DavidTurner helping once again, suggests that /var/lib/elasticsearch contents can be cleared without worries since any relevant data will be stored on other nodes of the cluster. I did this and re-ran my configuration management agent and the node was able to re-join the cluster.
Is there anything else I should look out for while I'm here? Otherwise I'm guessing this post will just stale out.
I'm also wondering if there's any way I can discover the root cause of this file going missing? I did say I cleared out the contents, but actually I ran mv /var/lib/elasticsearch/nodes /var/lib/elasticsearch/nodes.old, so I should be able to analyze any of the files here, but I'm not immediately aware of any tools that would let me discover the root cause. I'm going to check with my backups guy to see if he has any record of the file, but assuming these iterate in alphabetical order, then I could probably assume that it hadn't been formed yet, as there were no o's, but several p's, n's, and m's.

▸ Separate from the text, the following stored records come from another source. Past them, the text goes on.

/-! ### clrBit -/

section
variable (s : Mach) (r : Reg) (k i : Nat)
@[simp] theorem Mach.clrBit_variant : (s.clrBit r k i).variant = s.variant := rfl
@[simp] theorem Mach.clrBit_live : (s.clrBit r k i).live = s.live := rfl
@[simp] theorem Mach.clrBit_hold : (s.clrBit r k i).hold = s.hold := rfl
@[simp] theorem Mach.clrBit_mem : (s.clrBit r k i).mem = s.mem := rfl
@[simp] theorem Mach.clrBit_free : (s.clrBit r k i).free = s.free := rfl
@[simp] theorem Mach.clrBit_err : (s.clrBit r k i).err = s.err := rfl
@[simp] theorem Mach.clrBit_tm : (s.clrBit r k i).tm = s.tm := rfl
@[simp] theorem Mach.clrBit_pll : (s.clrBit r k i).pll = s.pll := rfl
@[simp] theorem Mach.clrBit_bus : (s.clrBit r k i).bus = s.bus := rfl
@[simp] theorem Mach.clrBit_dma : (s.clrBit r k i).dma = s.dma := rfl
@[simp] theorem Mach.clrBit_ddr : (s.clrBit r k i).ddr = s.ddr := rfl
@[simp] theorem Mach.clrBit_sys : (s.clrBit r k i).sys = s.sys := rfl
@[simp] theorem Mach.clrBit_asp : (s.clrBit r k i).asp = s.asp := rfl
@[simp] theorem Mach.clrBit_cmd : (s.clrBit r k i).cmd = s.cmd := rfl
@[simp] theorem Mach.clrBit_sch : (s.clrBit r k i).sch = s.sch := rfl
@[simp] theorem Mach.clrBit_net0 : (s.clrBit r k i).net0 = s.net0 := rfl
@[simp] theorem Mach.clrBit_net1 : (s.clrBit r k i).net1 = s.net1 := rfl
@[simp] theorem Mach.clrBit_sin : (s.clrBit r k i).sin = s.sin := rfl
@[simp] theorem Mach.clrBit_sout : (s.clrBit r k i).sout = s.sout := rfl
@[simp] theorem Mach.clrBit_disc : (s.clrBit r k i).disc = s.disc := rfl
@[simp] theorem Mach.clrBit_rend : (s.clrBit r k i).rend = s.rend := rfl
@[simp] theorem Mach.clrBit_irqN : (s.clrBit r k i).irqN = s.irqN := rfl
end

/-! ### bump -/

section
variable (s : Mach) (r : Reg) (i n : Nat)
@[simp] theorem Mach.bump_variant : (s.bump r i n).variant = s.variant := rfl
@[simp] theorem Mach.bump_live : (s.bump r i n).live = s.live := rfl
@[simp] theorem Mach.bump_hold : (s.bump r i n).hold = s.hold := rfl
@[simp] theorem Mach.bump_mem : (s.bump r i n).mem = s.mem := rfl
@[simp] theorem Mach.bump_free : (s.bump r i n).free = s.free := rfl
@[simp] theorem Mach.bump_err : (s.bump r i n).err = s.err := rfl
@[simp] theorem Mach.bump_tm : (s.bump r i n).tm = s.tm := rfl
@[simp] theorem Mach.bump_pll : (s.bump r i n).pll = s.pll := rfl
@[simp] theorem Mach.bump_bus : (s.bump r i n).bus = s.bus := rfl
@[simp] theorem Mach.bump_dma : (s.bump r i n).dma = s.dma := rfl
@[simp] theorem Mach.bump_ddr : (s.bump r i n).ddr = s.ddr := rfl
@[simp] theorem Mach.bump_sys : (s.bump r i n).sys = s.sys := rfl
@[simp] theorem Mach.bump_asp : (s.bump r i n).asp = s.asp := rfl
@[simp] theorem Mach.bump_cmd : (s.bump r i n).cmd = s.cmd := rfl
@[simp] theorem Mach.bump_sch : (s.bump r i n).sch = s.sch := rfl
@[simp] theorem Mach.bump_net0 : (s.bump r i n).net0 = s.net0 := rfl
@[simp] theorem Mach.bump_net1 : (s.bump r i n).net1 = s.net1 := rfl
@[simp] theorem Mach.bump_sin : (s.bump r i n).sin = s.sin := rfl
@[simp] theorem Mach.bump_sout : (s.bump r i n).sout = s.sout := rfl
@[simp] theorem Mach.bump_disc : (s.bump r i n).disc = s.disc := rfl
@[simp] theorem Mach.bump_rend : (s.bump r i n).rend = s.rend := rfl
@[simp] theorem Mach.bump_irqN : (s.bump r i n).irqN = s.irqN := rfl
end

/-! ### step32 -/

section
variable (s : Mach) (r : Reg) (i : Nat)
@[simp] theorem Mach.step32_variant : (s.step32 r i).variant = s.variant := rfl
@[simp] theorem Mach.step32_live : (s.step32 r i).live = s.live := rfl
@[simp] theorem Mach.step32_hold : (s.step32 r i).hold = s.hold := rfl
@[simp] theorem Mach.step32_mem : (s.step32 r i).mem = s.mem := rfl
@[simp] theorem Mach.step32_free : (s.step32 r i).free = s.free := rfl
@[simp] theorem Mach.step32_err : (s.step32 r i).err = s.err := rfl
@[simp] theorem Mach.step32_tm : (s.step32 r i).tm = s.tm := rfl
@[simp] theorem Mach.step32_pll : (s.step32 r i).pll = s.pll := rfl
@[simp] theorem Mach.step32_bus : (s.step32 r i).bus = s.bus := rfl
@[simp] theorem Mach.step32_dma : (s.step32 r i).dma = s.dma := rfl
@[simp] theorem Mach.step32_ddr : (s.step32 r i).ddr = s.ddr := rfl
@[simp] theorem Mach.step32_sys : (s.step32 r i).sys = s.sys := rfl
@[simp] theorem Mach.step32_asp : (s.step32 r i).asp = s.asp := rfl
@[simp] theorem Mach.step32_cmd : (s.step32 r i).cmd = s.cmd := rfl
@[simp] theorem Mach.step32_sch : (s.step32 r i).sch = s.sch := rfl
@[simp] theorem Mach.step32_net0 : (s.step32 r i).net0 = s.net0 := rfl
@[simp] theorem Mach.step32_net1 : (s.step32 r i).net1 = s.net1 := rfl
@[simp] theorem Mach.step32_sin : (s.step32 r i).sin = s.sin := rfl
@[simp] theorem Mach.step32_sout : (s.step32 r i).sout = s.sout := rfl
@[simp] theorem Mach.step32_disc : (s.step32 r i).disc = s.disc := rfl
@[simp] theorem Mach.step32_rend : (s.step32 r i).rend = s.rend := rfl
@[simp] theorem Mach.step32_irqN : (s.step32 r i).irqN = s.irqN := rfl
end

/-! ### wr64 -/

section
variable (s : Mach) (lo hi : Reg) (v i : Nat)
@[simp] theorem Mach.wr64_variant : (s.wr64 lo hi v i).variant = s.variant := rfl
@[simp] theorem Mach.wr64_live : (s.wr64 lo hi v i).live = s.live := rfl
@[simp] theorem Mach.wr64_hold : (s.wr64 lo hi v i).hold = s.hold := rfl
@[simp] theorem Mach.wr64_mem : (s.wr64 lo hi v i).mem = s.mem := rfl
@[simp] theorem Mach.wr64_free : (s.wr64 lo hi v i).free = s.free := rfl
@[simp] theorem Mach.wr64_err : (s.wr64 lo hi v i).err = s.err := rfl
@[simp] theorem Mach.wr64_tm : (s.wr64 lo hi v i).tm = s.tm := rfl
@[simp] theorem Mach.wr64_pll : (s.wr64 lo hi v i).pll = s.pll := rfl
@[simp] theorem Mach.wr64_bus : (s.wr64 lo hi v i).bus = s.bus := rfl
@[simp] theorem Mach.wr64_dma : (s.wr64 lo hi v i).dma = s.dma := rfl
@[simp] theorem Mach.wr64_ddr : (s.wr64 lo hi v i).ddr = s.ddr := rfl
@[simp] theorem Mach.wr64_sys : (s.wr64 lo hi v i).sys = s.sys := rfl
@[simp] theorem Mach.wr64_asp : (s.wr64 lo hi v i).asp = s.asp := rfl
@[simp] theorem Mach.wr64_cmd : (s.wr64 lo hi v i).cmd = s.cmd := rfl
@[simp] theorem Mach.wr64_sch : (s.wr64 lo hi v i).sch = s.sch := rfl
@[simp] theorem Mach.wr64_net0 : (s.wr64 lo hi v i).net0 = s.net0 := rfl
@[simp] theorem Mach.wr64_net1 : (s.wr64 lo hi v i).net1 = s.net1 := rfl
@[simp] theorem Mach.wr64_sin : (s.wr64 lo hi v i).sin = s.sin := rfl
@[simp] theorem Mach.wr64_sout : (s.wr64 lo hi v i).sout = s.sout := rfl
@[simp] theorem Mach.wr64_disc : (s.wr64 lo hi v i).disc = s.disc := rfl
@[simp] theorem Mach.wr64_rend : (s.wr64 lo hi v i).rend = s.rend := rfl
@[simp] theorem Mach.wr64_irqN : (s.wr64 lo hi v i).irqN = s.irqN := rfl
end

/-! ### clearRegs -/

section
variable (s : Mach) (lo hi : Nat)
@[simp] theorem Mach.clearRegs_variant : (s.clearRegs lo hi).variant = s.variant := rfl
@[simp] theorem Mach.clearRegs_mem : (s.clearRegs lo hi).mem = s.mem := rfl
@[simp] theorem Mach.clearRegs_free : (s.clearRegs lo hi).free = s.free := rfl
@[simp] theorem Mach.clearRegs_err : (s.clearRegs lo hi).err = s.err := rfl
@[simp] theorem Mach.clearRegs_tm : (s.clearRegs lo hi).tm = s.tm := rfl
@[simp] theorem Mach.clearRegs_pll : (s.clearRegs lo hi).pll = s.pll := rfl
@[simp] theorem Mach.clearRegs_bus : (s.clearRegs lo hi).bus = s.bus := rfl
@[simp] theorem Mach.clearRegs_dma : (s.clearRegs lo hi).dma = s.dma := rfl
@[simp] theorem Mach.clearRegs_ddr : (s.clearRegs lo hi).ddr = s.ddr := rfl
@[simp] theorem Mach.clearRegs_sys : (s.clearRegs lo hi).sys = s.sys := rfl
@[simp] theorem Mach.clearRegs_asp : (s.clearRegs lo hi).asp = s.asp := rfl
@[simp] theorem Mach.clearRegs_cmd : (s.clearRegs lo hi).cmd = s.cmd := rfl
@[simp] theorem Mach.clearRegs_sch : (s.clearRegs lo hi).sch = s.sch := rfl
@[simp] theorem Mach.clearRegs_net0 : (s.clearRegs lo hi).net0 = s.net0 := rfl
@[simp] theorem Mach.clearRegs_net1 : (s.clearRegs lo hi).net1 = s.net1 := rfl
@[simp] theorem Mach.clearRegs_sin : (s.clearRegs lo hi).sin = s.sin := rfl
@[simp] theorem Mach.clearRegs_sout : (s.clearRegs lo hi).sout = s.sout := rfl
@[simp] theorem Mach.clearRegs_disc : (s.clearRegs lo hi).disc = s.disc := rfl
@[simp] theorem Mach.clearRegs_rend : (s.clearRegs lo hi).rend = s.rend := rfl
@[simp] theorem Mach.clearRegs_irqN : (s.clearRegs lo hi).irqN = s.irqN := rfl
end

/-! ### mwr -/

section
variable (s : Mach) (a : Nat) (l : List Byte)
@[simp] theorem Mach.mwr_variant : (s.mwr a l).variant = s.variant := rfl
@[simp] theorem Mach.mwr_regs : (s.mwr a l).regs = s.regs := rfl
@[simp] theorem Mach.mwr_live : (s.mwr a l).live = s.live := rfl
@[simp] theorem Mach.mwr_hold : (s.mwr a l).hold = s.hold := rfl
@[simp] theorem Mach.mwr_free : (s.mwr a l).free = s.free := rfl
@[simp] theorem Mach.mwr_err : (s.mwr a l).err = s.err := rfl
@[simp] theorem Mach.mwr_tm : (s.mwr a l).tm = s.tm := rfl
@[simp] theorem Mach.mwr_pll : (s.mwr a l).pll = s.pll := rfl
@[simp] theorem Mach.mwr_bus : (s.mwr a l).bus = s.bus := rfl
@[simp] theorem Mach.mwr_dma : (s.mwr a l).dma = s.dma := rfl
@[simp] theorem Mach.mwr_ddr : (s.mwr a l).ddr = s.ddr := rfl
@[simp] theorem Mach.mwr_sys : (s.mwr a l).sys = s.sys := rfl
@[simp] theorem Mach.mwr_asp : (s.mwr a l).asp = s.asp := rfl
@[simp] theorem Mach.mwr_cmd : (s.mwr a l).cmd = s.cmd := rfl
@[simp] theorem Mach.mwr_sch : (s.mwr a l).sch = s.sch := rfl
@[simp] theorem Mach.mwr_net0 : (s.mwr a l).net0 = s.net0 := rfl
@[simp] theorem Mach.mwr_net1 : (s.mwr a l).net1 = s.net1 := rfl
@[simp] theorem Mach.mwr_sin : (s.mwr a l).sin = s.sin := rfl
@[simp] theorem Mach.mwr_sout : (s.mwr a l).sout = s.sout := rfl
@[simp] theorem Mach.mwr_disc : (s.mwr a l).disc = s.disc := rfl
@[simp] theorem Mach.mwr_rend : (s.mwr a l).rend = s.rend := rfl
@[simp] theorem Mach.mwr_irqN : (s.mwr a l).irqN = s.irqN := rfl
@[simp] theorem Mach.mwr_mem : (s.mwr a l).mem = memPut s.mem a l := rfl
end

Anything that could help me discover the root cause would be really helpful, as I should be able to build some monitoring or CM to properly care for the directory contents. Thanks!
The two likely explanations are (a) something other than Elasticsearch removed this file or (b) you had a power outage while Elasticsearch was writing the node state and your storage system performed some operations in the wrong order just before the outage. In either case you should be worried.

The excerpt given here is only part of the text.